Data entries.

▶

-- ==== Sys2Proof/Machine/State.lean ====
section
/-! DEFINITION. The state of the part, block by block (00 section 3.1), as plain data, and the state
right after reset. -/

namespace Sys2Proof.Machine

/-! ### Claims (Chapter 1) and slots (Chapter 5) -/

/-- The two claim modes (R2). -/
inductive Mode where
  | exclusive
  | shared
deriving DecidableEq, Repr

/-- The state of a waiter entry (R5). -/
inductive WaiterState where
  | queued
  | reserved
deriving DecidableEq, Repr

/-- A holding (R4); its port is its place among the record's holders. -/
structure Holding where
  mode : Mode
  token : Word
  deadline : Word
  slot : SlotIx
deriving DecidableEq, Repr

/-- A waiter entry (R5). -/
structure Waiter where
  port : Port
  mode : Mode
  lease : Half
  deadline : Word
  state : WaiterState
  slot : SlotIx
deriving DecidableEq, Repr

/-- A claim record (R3): at most one holding for each port, and the queue of waiters, oldest first. -/
structure Record where
  key : Word
  holders : Vector (Option Holding) 4
  waiters : List Waiter
deriving DecidableEq, Repr

/-- A slot with the fields of its state (R103). -/
inductive Slot where
  | free
  | waiting (key : Word) (mode : Mode) (deadline : Word) (lease : Half)
  | reserved (key : Word) (mode : Mode) (deadline : Word) (lease : Half)
  | holding (key : Word) (mode : Mode) (token : Word) (deadline : Word)
  | pinned (key : Word) (token : Word)
deriving DecidableEq, Repr

/-! ### Notices (Chapter 6) -/

/-- What happened to a claim (R108). -/
inductive NoticeKind where
  | granted
  | lapsed
  | revoked
  | withdrawn
deriving DecidableEq, Repr

/-- Why a wait ended (R108). -/
inductive Reason where
  | none
  | waitExpired
  | revoked
  | storeFault
  | tokensSpent
deriving DecidableEq, Repr

/-- A notice record (R108). -/
structure Notice where
  seq : Byte
  kind : NoticeKind
  key : Word
  slot : SlotIx
  token : Word
  reason : Reason
  tick : Word
deriving DecidableEq, Repr

/-! ### The token unit (Chapter 3) -/

/-- The states of the token unit (R53). -/
inductive TokenState where
  | normal
  | advancing
  | storeFault
  | tokensSpent
deriving DecidableEq, Repr

/-- The two reserve rows (R66), and the two configuration copies (R161), are called A and B. -/
inductive Side where
  | a
  | b
deriving DecidableEq, Repr

/-- The token unit (R53); the boot floor is the value of F at the end of start-up selection (R68). -/
structure TokenUnit where
  G : Word
  F : Word
  state : TokenState
  active : Option Side
  demand : Bool
  bootFloor : Word
deriving DecidableEq, Repr

/-! ### The gate unit (Chapter 4) -/

/-- The state of a gate channel (R72, R73); the guard deadline is present in GUARD alone. -/
inductive ChannelState where
  | unbound
  | idle
  | high
  | heldLow
  | guard (deadline : Word)
deriving DecidableEq, Repr

/-- A gate channel (R72) with the level of GINH it has last taken (R77): true is asserted. -/
structure GateChannel where
  key : Word
  guard : Half
  state : ChannelState
  ginh : Bool
deriving DecidableEq, Repr

/-! ### The store (Chapter 9) -/

/-- The rows the engine programs: rows 1 to 6; row 0 is never a target (R156). -/
inductive ProgRow where
  | reserve (side : Side)
  | copyOne (side : Side)
  | copyTwo (side : Side)
deriving DecidableEq, Repr

/-- The two requesters (R157). -/
inductive Requester where
  | tokenUnit
  | configUnit
deriving DecidableEq, Repr

/-- A row request (R157). -/
structure RowRequest where
  row : ProgRow
  bytes : Row
  requester : Requester
deriving DecidableEq, Repr

/-- The phases of a programming cycle (R157). -/
inductive Phase where
  | erase
  | write
  | verify
deriving DecidableEq, Repr

/-- Attempt 1 or 2 (R157). -/
inductive Attempt where
  | first
  | second
deriving DecidableEq, Repr

/-- The programming engine (R157). -/
inductive Engine where
  | idle
  | busy (req : RowRequest) (attempt : Attempt) (phase : Phase)
deriving DecidableEq, Repr

/-- The store controller: seven rows, the engine and its two inputs (R156 to R158). -/
structure Store where
  rows : Vector Row 7
  engine : Engine
  advanceInput : Option RowRequest
  commitInput : Option RowRequest
deriving DecidableEq, Repr

/-! ### The configuration unit (Chapter 9) -/

/-- The four rights of a port (R100). -/
structure Rights where
  acquire : Bool
  inspect : Bool
  revoke : Bool
  configure : Bool
deriving DecidableEq, Repr

/-- The settings of one port (R161). -/
structure PortSettings where
  rights : Rights
  classMask : Half
  maxLease : Half
  maxWait : Half
deriving DecidableEq, Repr

/-- The settings of one gate channel (R161). -/
structure ChannelSettings where
  key : Word
  guard : Half
deriving DecidableEq, Repr

/-- A configuration image without its sequence (R161). -/
structure Image where
  frozen : Bool
  ports : Vector PortSettings 4
  chans : Vector ChannelSettings 4
deriving DecidableEq, Repr

/-- The staging states (R165). -/
inductive StagingState where
  | idle
  | opened
  | commitPending
  | programming
deriving DecidableEq, Repr

/-- The outcome of the last commit that reached its end (R165). -/
inductive LastResult where
  | none
  | done
  | failed
  | refused
deriving DecidableEq, Repr

/-- The commit target: a copy with the new sequence, which may be 65536 (R171). -/
structure CommitTarget where
  copy : Side
  seq : Nat
deriving DecidableEq, Repr

/-- The configuration unit (R163, R165); a copy record is the sequence of a valid copy. -/
structure ConfigUnit where
  effective : Image
  defaulted : Bool
  staging : StagingState
  owner : Option Port
  image : Option Image
  target : Option CommitTarget
  lastResult : LastResult
  effectiveSeq : Half
  storedSeq : Half
  storeFrozen : Bool
  recordA : Option Half
  recordB : Option Half
deriving DecidableEq, Repr

/-! ### Start-up, supply and the factory row (Chapter 10) -/

/-- The device states (R180). -/
inductive DeviceState where
  | inReset
  | boot
  | ready
deriving DecidableEq, Repr

/-- The causes of a device reset (R181). -/
inductive ResetCause where
  | powerOn
  | brownout
  | pin
  | restart
deriving DecidableEq, Repr

/-- Where the supply stands (R188): below the power-on level; above it and held in reset until the
release level; released, until it falls below the brownout threshold. -/
inductive SupplyRegion where
  | off
  | held
  | released
deriving DecidableEq, Repr

/-- The supply monitor (R181, R187, R188); below the power-on level its recorded cause is cleared. -/
structure SupplyMonitor where
  region : SupplyRegion
  low : Bool
  cause : Option ResetCause
deriving DecidableEq, Repr

/-- The RESTART hold (R190): not running, running, or with its tick come and its end not yet taken. -/
inductive RestartHold where
  | none
  | holding
  | due
deriving DecidableEq, Repr

/-- What BOOT step 1 keeps of a valid factory row: identity and oscillator trim (R183). -/
structure Factory where
  vendor : Half
  part : Half
  revision : Byte
  serial : Word
  trim : Half
deriving DecidableEq, Repr

/-! ### Replies (00 section 7, Chapter 8, 11.2) -/

/-- The reply status codes (00 section 7). -/
inductive Status where
  | ok
  | queued
  | busy
  | noToken
  | notHeld
  | badToken
  | alreadyHeld
  | alreadyWaiting
  | notWaiting
  | slotsExhausted
  | tableFull
  | noRight
  | classDenied
  | badParam
  | detached
  | notAttached
  | storeFault
  | tokensSpent
  | noNotice
  | badSeq
  | noRecord
  | endOfTable
  | stageOwned
  | notOwner
  | notOpen
  | frozen
  | badImage
  | unknownCommand
  | notReady
  | valid
  | stale
  | future
deriving DecidableEq, Repr

/-- The staging items (R168). -/
inductive Item where
  | rights
  | classMask
  | maxLease
  | maxWait
  | gateKey
  | guard
  | frozen
deriving DecidableEq, Repr

/-- One holding as LOOKUP and LIST report it (R125, R126). -/
structure HolderView where
  port : Port
  mode : Mode
  remaining : Word
  token : Word
deriving DecidableEq, Repr

/-- One waiter entry as LOOKUP and LIST report it (R125). -/
structure WaiterView where
  port : Port
  mode : Mode
  state : WaiterState
deriving DecidableEq, Repr

/-- A record as LOOKUP and LIST report it (R125). -/
structure RecordView where
  key : Word
  index : RecIx
  mode : Option Mode
  holders : List HolderView
  waiters : List WaiterView
  channel : Option (Channel × ChannelState)
deriving DecidableEq, Repr

/-- The fields of STATUS (R131); the device state is always READY. -/
structure StatusView where
  token : TokenState
  G : Word
  F : Word
  records : Nat
  chans : Vector ChannelState 4
  supplyLow : Bool
  trimDefault : Bool
  defaulted : Bool
  configPending : Bool
  cause : Option ResetCause
  staging : StagingState
deriving DecidableEq, Repr

/-- The fields of STAGE_STATUS (R176). -/
structure StagingView where
  staging : StagingState
  owner : Option Port
  target : Option CommitTarget
  lastResult : LastResult
  effectiveSeq : Half
  storedSeq : Half
  storeFrozen : Bool
deriving DecidableEq, Repr

/-- The fields of a reply (11.2, Reply fields). -/
inductive Fields where
  | none
  | session (number : Half) (bootFloor : Word)
  | grant (token deadline : Word) (slot : SlotIx)
  | slot (slot : SlotIx)
  | deadline (deadline : Word)
  | holder (port : Port) (mode : Mode)
  | notice (n : Notice) (count : Nat)
  | remaining (count : Nat) (slot : Slot)
  | record (v : RecordView)
  | mySlot (slot : Slot) (count : Nat)
  | now (now : Word)
  | status (v : StatusView)
  | ident (f : Option Factory)
  | removed (count : Nat)
  | target (t : CommitTarget)
  | badItem (item : Item) (index : Nat)
  | field (item : Byte) (index : Byte) (value : Word)
  | staging (v : StagingView)
deriving DecidableEq, Repr

/-- A reply as the slot holds it (R148). -/
structure Reply where
  tag : BitVec 4
  code : Byte
  status : Status
  replayed : Bool
  fields : Fields
deriving DecidableEq, Repr

/-- The reply slot (R148). A pending slot holds the port's accepted command (R147), whose code is the
command code of the slot. -/
inductive ReplySlot where
  | empty
  | pending (tag : BitVec 4) (cmd : Instr)
  | filled (r : Reply)
deriving DecidableEq, Repr

/-- The SPI mode of a transaction (R137). -/
inductive SpiMode where
  | mode0
  | mode3
deriving DecidableEq, Repr

/-- What the kind byte of a transaction names (R138). -/
inductive TransferKind where
  | send
  | fetch
  | poll
  | unrecognised
deriving DecidableEq, Repr

/-- The levels of a port's input pins (R136); true is high. -/
structure LinkPins where
  csn : Bool
  sck : Bool
  sdi : Bool
deriving DecidableEq, Repr

/-- A transaction in progress (R137, R138): its mode; its kind, once the kind byte is complete; the SDI
bits of the byte that is being clocked in; the bits that wait to be shifted out on SDO. -/
structure Transfer where
  mode : SpiMode
  kind : Option TransferKind
  bitsIn : List Bool
  bitsOut : List Bool
deriving DecidableEq, Repr

/-- A host port unit (00 section 3.1, R88, R110, R112, R136, R151). The flags BOOTING, ATTACHED,
EXECUTING, REPLY_READY and NOTICES of the status byte are read from the state they name (Flags). -/
structure PortUnit where
  pins : LinkPins
  /-- The transaction in progress. With CSn low and none in progress the port ignores the clocks up to
  the rise of CSn (R138). -/
  transfer : Option Transfer
  /-- The level driven on SDO; none while it is high-impedance (R136). -/
  sdo : Option Bool
  /-- The bits that SDO has shown at the rising edges of SCK since the last fall of CSn, oldest first:
  what the host has sampled. The model's own record (log 31). -/
  sampled : List Bool
  rx : List Byte
  slot : ReplySlot
  lastTag : Option (BitVec 4)
  frameError : Bool
  overrun : Bool
  sessionLost : Bool
  attached : Bool
  session : Half
  notices : List Notice
  seq : Byte
deriving DecidableEq, Repr

/-! ### The whole part -/

/-- The state of the part. `pending` is the queue of rows waiting to be taken and `free` the counter
of the free values (log 19): both are the model's own. -/
structure State where
  device : DeviceState
  hold : RestartHold
  /-- The tick in which a RESTART began a reset is still running, so that another reset cause of that
  tick is a condition that begins during IN_RESET (R181, R190, log 32). -/
  restartTick : Bool
  now : Word
  table : Vector (Option Record) 24
  slots : Vector (Vector Slot 8) 4
  served : Port
  sessionCounter : Half
  /-- The report of availability in progress: the index its next pass looks from (R16, log 18). -/
  availSweep : Option Nat
  /-- The fault report in progress: the index its next withdrawal looks from (R63, log 18). -/
  faultSweep : Option Nat
  ports : Vector PortUnit 4
  tok : TokenUnit
  chans : Vector GateChannel 4
  ginhPin : Bool
  store : Store
  cfg : ConfigUnit
  supply : SupplyMonitor
  rstLow : Bool
  factory : Option Factory
  pending : List Instr
  free : Nat
deriving DecidableEq, Repr

/-- Why the part stops: nothing of the manual stops it. Every event of the manual, STORE_FAULT and
TOKENS_SPENT among them, leads to a next state. -/
inductive Fault where
deriving DecidableEq, Repr

/-- Why a row has no meaning in the model. -/
inductive Refusal where
  /-- Raised by exec alone, for a row without a meaning; safe. No row of this model is left so. -/
  | notModelled (mnemonic : String)
deriving DecidableEq, Repr

/-! ### After reset -/

/-- The factory default configuration (R164). -/
def Image.factoryDefault : Image where
  frozen := false
  ports := Vector.replicate 4 ⟨⟨true, true, true, true⟩, 0xFFFF#16, 60000#16, 60000#16⟩
  chans := Vector.replicate 4 ⟨0#32, 0#16⟩

/-- The link inputs of an idle bus: CSn high, SCK and SDI low (log 12). -/
def LinkPins.idle : LinkPins := ⟨true, false, false⟩

/-- A host port unit after a device reset, on an idle bus (R88, R136, R154); receive buffer: log 12. -/
def PortUnit.reset : PortUnit where
  pins := LinkPins.idle
  transfer := none
  sdo := none
  sampled := []
  rx := []
  slot := .empty
  lastTag := none
  frameError := false
  overrun := false
  sessionLost := true
  attached := false
  session := 0#16
  notices := []
  seq := 0#8

/-- The configuration unit after a device reset of a part whose copies are both blank (R163, R165). -/
def ConfigUnit.reset : ConfigUnit where
  effective := Image.factoryDefault
  defaulted := false
  staging := .idle
  owner := none
  image := none
  target := none
  lastResult := .none
  effectiveSeq := 0#16
  storedSeq := 0#16
  storeFrozen := false
  recordA := none
  recordB := none

/-- The store of the part as shipped: rows 1 to 6 blank (R68, R163), and a factory row whose fields
are 0 (DESIGN CHOICE, log 6). -/
def Store.shipped : Store where
  rows := (Vector.replicate 7 blankRow).set 0 (rowOf [])
  engine := .idle
  advanceInput := none
  commitInput := none

/-- The part as shipped, on its first POWER_ON, as it enters BOOT with steps 1 to 4 of BOOT taken
(log 1). Its first row is BOOT_END. -/
def State.reset : State where
  device := .boot
  hold := .none
  restartTick := false
  now := 0#32
  table := Vector.replicate 24 none
  slots := Vector.replicate 4 (Vector.replicate 8 .free)
  served := 3
  sessionCounter := 0#16
  availSweep := none
  faultSweep := none
  ports := Vector.replicate 4 PortUnit.reset
  tok := ⟨1#32, 1#32, .advancing, none, false, 1#32⟩
  chans := Vector.replicate 4 ⟨0#32, 0#16, .unbound, true⟩
  ginhPin := true
  store := Store.shipped
  cfg := ConfigUnit.reset
  supply := ⟨.released, true, some .powerOn⟩
  rstLow := false
  factory := some ⟨0#16, 0#16, 0#8, 0#32, 0#16⟩
  pending := []
  free := 0

end Sys2Proof.Machine
end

◀

Instructions for the task. In the entries above, the lines between the one holding "structure Record where" and the one holding "(Chapter 3) -/", inclusive, are to be printed exactly as written, and those alone.

Your response.
structure Record where
  key : Word
  holders : Vector (Option Holding) 4
  waiters : List Waiter
deriving DecidableEq, Repr

/-- A slot with the fields of its state (R103). -/
inductive Slot where
  | free
  | waiting (key : Word) (mode : Mode) (deadline : Word) (lease : Half)
  | reserved (key : Word) (mode : Mode) (deadline : Word) (lease : Half)
  | holding (key : Word) (mode : Mode) (token : Word) (deadline : Word)
  | pinned (key : Word) (token : Word)
deriving DecidableEq, Repr

/-! ### Notices (Chapter 6) -/

/-- What happened to a claim (R108). -/
inductive NoticeKind where
  | granted
  | lapsed
  | revoked
  | withdrawn
deriving DecidableEq, Repr

/-- Why a wait ended (R108). -/
inductive Reason where
  | none
  | waitExpired
  | revoked
  | storeFault
  | tokensSpent
deriving DecidableEq, Repr

/-- A notice record (R108). -/
structure Notice where
  seq : Byte
  kind : NoticeKind
  key : Word
  slot : SlotIx
  token : Word
  reason : Reason
  tick : Word
deriving DecidableEq, Repr

/-! ### The token unit (Chapter 3) -/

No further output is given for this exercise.